The ladybug brings a message of promise.
     Well, I gave you all a brief explanation on power animals so I can talk about an encounter I had yesterday. But first I have to give you a run-down (hopefully briefly) on my love life haha. Remember that picture of me and my friend Hope? Well her brother (Eddie) and I are interested in each other (with her approval of course!) Long story short, I haven't been sure whether to trust him or not. And I haven't been able to decide whether it is worth the risk to date him. But that's about as detailed as I need to get haha.
     Now comes the power animal part folks! Yesterday I was at Hope and Eddie's house. We were outside watching him work on the three-wheeler. And then a lady bug nearly flew into my face! After getting my attention, the ladybug flies over and lands right next to Eddie. Now I didn't even know what the medicine of ladybugs was. But I knew that the ladybug (or as Hope called it "crawlie!") was trying to tell me something about him. Hope also felt that there was meaning in the ladybug encounter for her as well.
     After looking up the symbolism of the ladybug,  we both felt that it was very fitting. For my connection to this animal a few things stood out to me. "In general ladybugs reproduce sexually, with the female laying eggs. Their life cycle is only about 4 weeks long, meaning that over a summer several generations are produced, linking the ladybug to the energies of regeneration and renewal. Their short life span teaches us not to worry, and to live life to the full and always in the now. Let go, let the universe and your inner voice guide you. People with this totem are generally family orientated, have strong morals and social values." To me I feel like the ladybug is telling me to follow my heart and do what makes me happy right now. I definitely feel like I have been struggling with whether to follow my head or my heart when it comes to this guy.
     The other passage that stood out to me was "
Ladybug showing up in ones life foretells a time of luck and protection, where wishes start to become actualized  The seasons of autumn and spring will be the most plentiful times for those with this power animal. Worries will quickly disperse when ladybug appears as they shield us from our aggravations, paving the way for new found happiness - aim high, you will get what you focus on. However, ladybug also cautions us not to force things or try to hard to fulfill your wishes, go with the flow and let things take their natural course. Your wishes will come true when they do - in their own time!" I interpreted this to mean that its okay to trust him but not to force things too quickly. The luck and protection is something I could really use in this transitional period of my life. I am so glad this ladybug came to tell me that I should be following my heart but letting things come in their own time.
     So my wrap up questions...Do any of you let spirit animals guide you? Have you had any encounters with animals lately? 

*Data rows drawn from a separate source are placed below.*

-- ==== Sys2Proof/Laws/State.lean ====
section
/-! SUPPORT. One lemma for each field under each plain update of the state, true by `rfl`, so that no proof unfolds a record update. -/

namespace Sys2Proof.Machine

/-! ### onChip -/

@[simp] theorem onChip_pending (s : State) (f : Chip → Env → Chip) : (onChip s f).pending = s.pending := rfl
@[simp] theorem onChip_halter (s : State) (f : Chip → Env → Chip) : (onChip s f).halter = s.halter := rfl
@[simp] theorem onChip_fuses (s : State) (f : Chip → Env → Chip) : (onChip s f).fuses = s.fuses := rfl
@[simp] theorem onChip_flash (s : State) (f : Chip → Env → Chip) : (onChip s f).flash = s.flash := rfl
@[simp] theorem onChip_farrier (s : State) (f : Chip → Env → Chip) : (onChip s f).farrier = s.farrier := rfl
@[simp] theorem onChip_link (s : State) (f : Chip → Env → Chip) : (onChip s f).link = s.link := rfl
@[simp] theorem onChip_gov (s : State) (f : Chip → Env → Chip) : (onChip s f).gov = s.gov := rfl
@[simp] theorem onChip_beats (s : State) (f : Chip → Env → Chip) : (onChip s f).beats = s.beats := rfl
@[simp] theorem onChip_fabric (s : State) (f : Chip → Env → Chip) : (onChip s f).fabric = s.fabric := rfl
@[simp] theorem onChip_chip (s : State) (f : Chip → Env → Chip) : (onChip s f).chip = f s.chip (envOf s) := rfl

/-! ### setBeatState -/

@[simp] theorem setBeatState_pending (s : State) (d : Nat) (b : Beat) : (setBeatState s d b).pending = s.pending := rfl
@[simp] theorem setBeatState_halter (s : State) (d : Nat) (b : Beat) : (setBeatState s d b).halter = s.halter := rfl
@[simp] theorem setBeatState_fuses (s : State) (d : Nat) (b : Beat) : (setBeatState s d b).fuses = s.fuses := rfl
@[simp] theorem setBeatState_flash (s : State) (d : Nat) (b : Beat) : (setBeatState s d b).flash = s.flash := rfl
@[simp] theorem setBeatState_farrier (s : State) (d : Nat) (b : Beat) : (setBeatState s d b).farrier = s.farrier := rfl
@[simp] theorem setBeatState_link (s : State) (d : Nat) (b : Beat) : (setBeatState s d b).link = s.link := rfl
@[simp] theorem setBeatState_gov (s : State) (d : Nat) (b : Beat) : (setBeatState s d b).gov = s.gov := rfl
@[simp] theorem setBeatState_beats (s : State) (d : Nat) (b : Beat) : (setBeatState s d b).beats = tset s.beats d b := rfl
@[simp] theorem setBeatState_fabric (s : State) (d : Nat) (b : Beat) : (setBeatState s d b).fabric = s.fabric := rfl
@[simp] theorem setBeatState_chip (s : State) (d : Nat) (b : Beat) : (setBeatState s d b).chip = s.chip := rfl

/-! ### setDev -/

@[simp] theorem setDev_pending (s : State) (d : DevState) : (setDev s d).pending = s.pending := rfl
@[simp] theorem setDev_halter (s : State) (d : DevState) : (setDev s d).halter = s.halter := rfl
@[simp] theorem setDev_fuses (s : State) (d : DevState) : (setDev s d).fuses = s.fuses := rfl
@[simp] theorem setDev_flash (s : State) (d : DevState) : (setDev s d).flash = s.flash := rfl
@[simp] theorem setDev_farrier (s : State) (d : DevState) : (setDev s d).farrier = s.farrier := rfl
@[simp] theorem setDev_link (s : State) (d : DevState) : (setDev s d).link = s.link := rfl
@[simp] theorem setDev_gov (s : State) (d : DevState) : (setDev s d).gov = s.gov := rfl
@[simp] theorem setDev_beats (s : State) (d : DevState) : (setDev s d).beats = s.beats := rfl
@[simp] theorem setDev_fabric (s : State) (d : DevState) : (setDev s d).fabric = s.fabric := rfl
@[simp] theorem setDev_chip (s : State) (d : DevState) : (setDev s d).chip = { s.chip with dev := d } := rfl

/-! ### setPort -/

@[simp] theorem setPort_pending (s : State) (q : Nat) (x : Port) : (setPort s q x).pending = s.pending := rfl
@[simp] theorem setPort_halter (s : State) (q : Nat) (x : Port) : (setPort s q x).halter = s.halter := rfl
@[simp] theorem setPort_fuses (s : State) (q : Nat) (x : Port) : (setPort s q x).fuses = s.fuses := rfl
@[simp] theorem setPort_flash (s : State) (q : Nat) (x : Port) : (setPort s q x).flash = s.flash := rfl
@[simp] theorem setPort_farrier (s : State) (q : Nat) (x : Port) : (setPort s q x).farrier = s.farrier := rfl
@[simp] theorem setPort_link (s : State) (q : Nat) (x : Port) : (setPort s q x).link = s.link := rfl
@[simp] theorem setPort_gov (s : State) (q : Nat) (x : Port) : (setPort s q x).gov = s.gov := rfl
@[simp] theorem setPort_beats (s : State) (q : Nat) (x : Port) : (setPort s q x).beats = s.beats := rfl
@[simp] theorem setPort_fabric (s : State) (q : Nat) (x : Port) : (setPort s q x).fabric = { s.fabric with ports := tset s.fabric.ports q x } := rfl
@[simp] theorem setPort_chip (s : State) (q : Nat) (x : Port) : (setPort s q x).chip = s.chip := rfl

/-! ### setBeatPin -/

@[simp] theorem setBeatPin_pending (s : State) (v : Bool) : (setBeatPin s v).pending = s.pending := rfl
@[simp] theorem setBeatPin_halter (s : State) (v : Bool) : (setBeatPin s v).halter = { s.halter with beatOut := v, beatRise := if v then s.chip.clock else s.halter.beatRise } := rfl
@[simp] theorem setBeatPin_fuses (s : State) (v : Bool) : (setBeatPin s v).fuses = s.fuses := rfl
@[simp] theorem setBeatPin_flash (s : State) (v : Bool) : (setBeatPin s v).flash = s.flash := rfl
@[simp] theorem setBeatPin_farrier (s : State) (v : Bool) : (setBeatPin s v).farrier = s.farrier := rfl
@[simp] theorem setBeatPin_link (s : State) (v : Bool) : (setBeatPin s v).link = s.link := rfl
@[simp] theorem setBeatPin_gov (s : State) (v : Bool) : (setBeatPin s v).gov = s.gov := rfl
@[simp] theorem setBeatPin_beats (s : State) (v : Bool) : (setBeatPin s v).beats = s.beats := rfl
@[simp] theorem setBeatPin_fabric (s : State) (v : Bool) : (setBeatPin s v).fabric = s.fabric := rfl
@[simp] theorem setBeatPin_chip (s : State) (v : Bool) : (setBeatPin s v).chip = emit s.chip (.pin 0 v) := rfl

/-! ### setFreezePin -/

@[simp] theorem setFreezePin_pending (s : State) (v : Bool) : (setFreezePin s v).pending = s.pending := rfl
@[simp] theorem setFreezePin_halter (s : State) (v : Bool) : (setFreezePin s v).halter = { s.halter with freezeOut := v } := rfl
@[simp] theorem setFreezePin_fuses (s : State) (v : Bool) : (setFreezePin s v).fuses = s.fuses := rfl
@[simp] theorem setFreezePin_flash (s : State) (v : Bool) : (setFreezePin s v).flash = s.flash := rfl
@[simp] theorem setFreezePin_farrier (s : State) (v : Bool) : (setFreezePin s v).farrier = s.farrier := rfl
@[simp] theorem setFreezePin_link (s : State) (v : Bool) : (setFreezePin s v).link = s.link := rfl
@[simp] theorem setFreezePin_gov (s : State) (v : Bool) : (setFreezePin s v).gov = s.gov := rfl
@[simp] theorem setFreezePin_beats (s : State) (v : Bool) : (setFreezePin s v).beats = s.beats := rfl
@[simp] theorem setFreezePin_fabric (s : State) (v : Bool) : (setFreezePin s v).fabric = s.fabric := rfl
@[simp] theorem setFreezePin_chip (s : State) (v : Bool) : (setFreezePin s v).chip = emit s.chip (.pin 1 v) := rfl

/-! ### finish -/

@[simp] theorem finish_pending (s : State) (fn r : Nat) (p : Reply) : (finish s fn r p).pending = s.pending := rfl
@[simp] theorem finish_halter (s : State) (fn r : Nat) (p : Reply) : (finish s fn r p).halter = s.halter := rfl
@[simp] theorem finish_fuses (s : State) (fn r : Nat) (p : Reply) : (finish s fn r p).fuses = s.fuses := rfl
@[simp] theorem finish_flash (s : State) (fn r : Nat) (p : Reply) : (finish s fn r p).flash = s.flash := rfl
@[simp] theorem finish_farrier (s : State) (fn r : Nat) (p : Reply) : (finish s fn r p).farrier = s.farrier := rfl
@[simp] theorem finish_link (s : State) (fn r : Nat) (p : Reply) : (finish s fn r p).link = s.link := rfl
@[simp] theorem finish_gov (s : State) (fn r : Nat) (p : Reply) : (finish s fn r p).gov = s.gov := rfl
@[simp] theorem finish_beats (s : State) (fn r : Nat) (p : Reply) : (finish s fn r p).beats = s.beats := rfl
@[simp] theorem finish_fabric (s : State) (fn r : Nat) (p : Reply) : (finish s fn r p).fabric = s.fabric := rfl

/-! ### noteIdle -/

@[simp] theorem noteIdle_pending (s : State) : (noteIdle s).pending = s.pending := rfl
@[simp] theorem noteIdle_fuses (s : State) : (noteIdle s).fuses = s.fuses := rfl
@[simp] theorem noteIdle_flash (s : State) : (noteIdle s).flash = s.flash := rfl
@[simp] theorem noteIdle_farrier (s : State) : (noteIdle s).farrier = s.farrier := rfl
@[simp] theorem noteIdle_link (s : State) : (noteIdle s).link = s.link := rfl
@[simp] theorem noteIdle_gov (s : State) : (noteIdle s).gov = s.gov := rfl
@[simp] theorem noteIdle_beats (s : State) : (noteIdle s).beats = s.beats := rfl
@[simp] theorem noteIdle_fabric (s : State) : (noteIdle s).fabric = s.fabric := rfl
@[simp] theorem noteIdle_chip (s : State) : (noteIdle s).chip = s.chip := rfl

/-! ### wholeReset -/

@[simp] theorem wholeReset_pending (s : State) (cause : Nat) : (wholeReset s cause).pending = s.pending := rfl
@[simp] theorem wholeReset_fuses (s : State) (cause : Nat) : (wholeReset s cause).fuses = s.fuses := rfl
@[simp] theorem wholeReset_flash (s : State) (cause : Nat) : (wholeReset s cause).flash = s.flash := rfl
@[simp] theorem wholeReset_farrier (s : State) (cause : Nat) : (wholeReset s cause).farrier = Farrier.reset := rfl
@[simp] theorem wholeReset_link (s : State) (cause : Nat) : (wholeReset s cause).link = Link.reset := rfl
@[simp] theorem wholeReset_gov (s : State) (cause : Nat) : (wholeReset s cause).gov = { Gov.reset s.fuses with extAlert := s.gov.extAlert } := rfl
@[simp] theorem wholeReset_beats (s : State) (cause : Nat) : (wholeReset s cause).beats = [] := rfl
@[simp] theorem wholeReset_fabric (s : State) (cause : Nat) : (wholeReset s cause).fabric = Fabric.reset := rfl

/-! ### setTenant -/

@[simp] theorem setTenant_out (c : Chip) (t : Nat) (x : Tenant) : (setTenant c t x).out = c.out := rfl
@[simp] theorem setTenant_heldOut (c : Chip) (t : Nat) (x : Tenant) : (setTenant c t x).heldOut = c.heldOut := rfl
@[simp] theorem setTenant_linkUp (c : Chip) (t : Nat) (x : Tenant) : (setTenant c t x).linkUp = c.linkUp := rfl
@[simp] theorem setTenant_free (c : Chip) (t : Nat) (x : Tenant) : (setTenant c t x).free = c.free := rfl
@[simp] theorem setTenant_clock (c : Chip) (t : Nat) (x : Tenant) : (setTenant c t x).clock = c.clock := rfl
@[simp] theorem setTenant_cycles (c : Chip) (t : Nat) (x : Tenant) : (setTenant c t x).cycles = c.cycles := rfl
@[simp] theorem setTenant_gait (c : Chip) (t : Nat) (x : Tenant) : (setTenant c t x).gait = c.gait := rfl
@[simp] theorem setTenant_phase (c : Chip) (t : Nat) (x : Tenant) : (setTenant c t x).phase = c.phase := rfl
@[simp] theorem setTenant_dev (c : Chip) (t : Nat) (x : Tenant) : (setTenant c t x).dev = c.dev := rfl
@[simp] theorem setTenant_walk (c : Chip) (t : Nat) (x : Tenant) : (setTenant c t x).walk = c.walk := rfl
@[simp] theorem setTenant_walkCleared (c : Chip) (t : Nat) (x : Tenant) : (setTenant c t x).walkCleared = c.walkCleared := rfl
@[simp] theorem setTenant_tenants (c : Chip) (t : Nat) (x : Tenant) : (setTenant c t x).tenants = tset c.tenants t x := rfl
@[simp] theorem setTenant_arrivals (c : Chip) (t : Nat) (x : Tenant) : (setTenant c t x).arrivals = c.arrivals := rfl
@[simp] theorem setTenant_reqCount (c : Chip) (t : Nat) (x : Tenant) : (setTenant c t x).reqCount = c.reqCount := rfl
@[simp] theorem setTenant_contexts (c : Chip) (t : Nat) (x : Tenant) : (setTenant c t x).contexts = c.contexts := rfl
@[simp] theorem setTenant_queues (c : Chip) (t : Nat) (x : Tenant) : (setTenant c t x).queues = c.queues := rfl
@[simp] theorem setTenant_mems (c : Chip) (t : Nat) (x : Tenant) : (setTenant c t x).mems = c.mems := rfl
@[simp] theorem setTenant_hitches (c : Chip) (t : Nat) (x : Tenant) : (setTenant c t x).hitches = c.hitches := rfl
@[simp] theorem setTenant_events (c : Chip) (t : Nat) (x : Tenant) : (setTenant c t x).events = c.events := rfl
@[simp] theorem setTenant_tokens (c : Chip) (t : Nat) (x : Tenant) : (setTenant c t x).tokens = c.tokens := rfl
@[simp] theorem setTenant_remoteRefused (c : Chip) (t : Nat) (x : Tenant) : (setTenant c t x).remoteRefused = c.remoteRefused := rfl
@[simp] theorem setTenant_allocs (c : Chip) (t : Nat) (x : Tenant) : (setTenant c t x).allocs = c.allocs := rfl
@[simp] theorem setTenant_memory (c : Chip) (t : Nat) (x : Tenant) : (setTenant c t x).memory = c.memory := rfl
@[simp] theorem setTenant_compute (c : Chip) (t : Nat) (x : Tenant) : (setTenant c t x).compute = c.compute := rfl
@[simp] theorem setTenant_rotation (c : Chip) (t : Nat) (x : Tenant) : (setTenant c t x).rotation = c.rotation := rfl
@[simp] theorem setTenant_logFree (c : Chip) (t : Nat) (x : Tenant) : (setTenant c t x).logFree = c.logFree := rfl
@[simp] theorem setTenant_rein (c : Chip) (t : Nat) (x : Tenant) : (setTenant c t x).rein = c.rein := rfl
@[simp] theorem setTenant_errq (c : Chip) (t : Nat) (x : Tenant) : (setTenant c t x).errq = c.errq := rfl
@[simp] theorem setTenant_ctt (c : Chip) (t : Nat) (x : Tenant) : (setTenant c t x).ctt = c.ctt := rfl
@[simp] theorem setTenant_counters (c : Chip) (t : Nat) (x : Tenant) : (setTenant c t x).counters = c.counters := rfl
@[simp] theorem setTenant_setNow (c : Chip) (t : Nat) (x : Tenant) : (setTenant c t x).setNow = c.setNow := rfl
@[simp] theorem setTenant_record (c : Chip) (t : Nat) (x : Tenant) : (setTenant c t x).record = c.record := rfl
@[simp] theorem setTenant_ghosts (c : Chip) (t : Nat) (x : Tenant) : (setTenant c t x).ghosts = c.ghosts := rfl
@[simp] theorem setTenant_dropRoute (c : Chip) (t : Nat) (x : Tenant) : (setTenant c t x).dropRoute = c.dropRoute := rfl
@[simp] theorem setTenant_dropSlice (c : Chip) (t : Nat) (x : Tenant) : (setTenant c t x).dropSlice = c.dropSlice := rfl
@[simp] theorem setTenant_links (c : Chip) (t : Nat) (x : Tenant) : (setTenant c t x).links = c.links := rfl
@[simp] theorem setTenant_linkHit (c : Chip) (t : Nat) (x : Tenant) : (setTenant c t x).linkHit = c.linkHit := rfl
@[simp] theorem setTenant_started (c : Chip) (t : Nat) (x : Tenant) : (setTenant c t x).started = c.started := rfl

Thursday, October 11, 2012

Quickie!

This post is gunna be a short and sweet one because I got an invite to go ring in my birthday with two of my close friends. This is the last post I'll do as a teenager! Holy holy cow! It's kinda silly that I'm making such a big deal about it but it just seems very significant to me. So  I currently have an hour and 45 minutes left till my 20th birthday. Tomorrow my ex-boyfriend Josh is coming over to fix the closet for mum. (Him and I are staying friends but I'm finding it a bit frustrating at times.) So I just wanna jet out early in the morning with my girl Hope. My ride is here! Sorry for such a short post guys!!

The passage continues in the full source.